If you really want to make it fast, pre-render the particle shadow to an image and then just paint that image many times and have the GPU resize it.

Matt

Create a single particle image and blur it in your resized handler():

	void resized() override
	{
		previousFrame = Image(Image::PixelFormat::SingleChannel, getWidth(), getHeight(), true);
        frame = Image(Image::PixelFormat::SingleChannel, getWidth(), getHeight(), true);
        particleImage = Image(Image::PixelFormat::SingleChannel, 32, 32, true);

        {
            Graphics particleGraphics{ particleImage };
            particleGraphics.setColour(juce::Colour{ 0x40808080 });
            particleGraphics.fillEllipse(particleImage.getBounds().toFloat().withSizeKeepingCentre(particleImage.getWidth() * 0.5f, particleImage.getHeight() * 0.5f));
        }

        particleImage.getPixelData()->applyGaussianBlurEffect(particleImage.getWidth() * 0.5f);

Then just paint a lot of images:

    void paint(Graphics& g) override
    {
        frame.clear(frame.getBounds());

        {
            juce::Graphics frameGraphics{ frame };

            frameGraphics.setOpacity(0.995f);
            frameGraphics.drawImageAt(previousFrame, 0, 0);
            frameGraphics.setImageResamplingQuality(Graphics::highResamplingQuality);

            for (auto& particle : particles)
            {
                auto transform = juce::AffineTransform::scale(1.0f * particle.size / particleImage.getWidth(), 1.0f * particle.size / particleImage.getHeight())
                    .translated(particle.x - particle.size * 0.5f, particle.y - particle.size * 0.5f);
                frameGraphics.drawImageTransformed(particleImage, transform);
            }
        }

        g.drawImageAt(frame, 0, 0);

        std::swap(previousFrame, frame);
    }

120 FPS in Direct2D mode, with 1000 particles instead of 100.

I wouldn’t recommend that approach using the software renderer though.
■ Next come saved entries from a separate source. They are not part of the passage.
/-- The new command of an issuer. -/
def newCmd (s : State) (c : Issuer) (ws : List Word) : Cmd :=
  { id := s.nextReq, words := ws, gid := c.ref.gid, wave := c.ref.wave, die := c.g.die,
    phys := c.g.phys, asid := c.g.asid, reads := [], bad := [], tiles := [], sets := [], aged := none, started := false,
    hurt := false, drain := none, fin := none }

/-- The command waits at issue while C is full (R127, R151). -/
def waitsForC (c : Issuer) (k : Cmd) : Bool := k.cntc && 255 ≤ c.w.cntC

/-- The walks that the tiles of a command still wait for: with TRCTL.WALK = 1 the tracker cannot record them before
(R118, R151). -/
def Runner.tileWalks (r : Runner) (s : State) (c : Copy) : Option Needs :=
  if !s.regs.walkHost || c.sd.invalid false || c.dd.invalid c.wbfill || c.malformed then none
  else
    let p := c.places (c.items (if c.gather then r.peekIndex s c else []))
    match r.pending s .read (p.structs ++ p.params ++ p.srcs), r.pending s .write (p.dsts ++ p.paramsW ++ c.gateSpan) with
    | [], [] => none
    | [], vas => some (.walks .write vas)
    | vas, _ => some (.walks .read vas)

/-- The descriptors of an accepted copy command, read once, or failed at the first that cannot be read (R438, step 1);
and its tiles for the tracker (R151). -/
def acceptCopy (s : State) (c : Issuer) (die unit : Nat) (k : Cmd) : State × (Cmd ⊕ Needs) :=
  let r := pushRunner c die unit
  let failed (st : Status) : Cmd ⊕ Needs :=
    .inl { k with bad := [(st.err + 256 * b2n st.poison, st.stat1)] }
  match readDesc s r (k.descVa 1) 128 with
  | (s, .needs n) => (s, .inr n)
  | (s, .bad st) => (s, failed st)
  | (s, .ok sb) =>
    match readDesc s r (k.descVa 2) 128 with
    | (s, .needs n) => (s, .inr n)
    | (s, .bad st) => (s, failed st)
    | (s, .ok db) =>
      let cp : Copy := ⟨k, Desc.ofBytes sb, Desc.ofBytes db⟩
      match r.tileWalks s cp with
      | some n => (s, .inr n)
      | none =>
        (r.formPlaces cp s, .inl { k with reads := [(k.descVa 1, sb, false), (k.descVa 2, db, false)]
                                          tiles := r.named s cp, sets := r.sets s cp })

/-- The wave waits for what accepting its command needs. The instruction has issued: a stop of its group waits for it
(R151). -/
def awaitNeeds (s : State) (c : Issuer) (die : Nat) : Needs → State
  | .walks kind vas => holdAt (addWalks s die (.wave c.ref.gid c.ref.wave) c.g.asid kind vas) c .accept
  | .far ks =>
    let (s, rs) := askFar s (ks.take (8192 - retryCount s))
    holdWith s c rs .accept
You’d burn a lot of CPU resizing images.

Hopefully at some point in the future this sort of thing will all be shader effects.

Matt

Hi all. For those who are seeing performance issues, could I ask you to check if you’re using an Nvidia GPU and if so, do you have any frame rate or background frame rate limits set in the driver?

I may have discovered something weird - on my machine, anyway. Full write-up here: Possible interaction: direct2d + Nvidia frame-rate limit -> bad slowdowns? (deep dive)

1 Like

RTX4060 here with no limits set.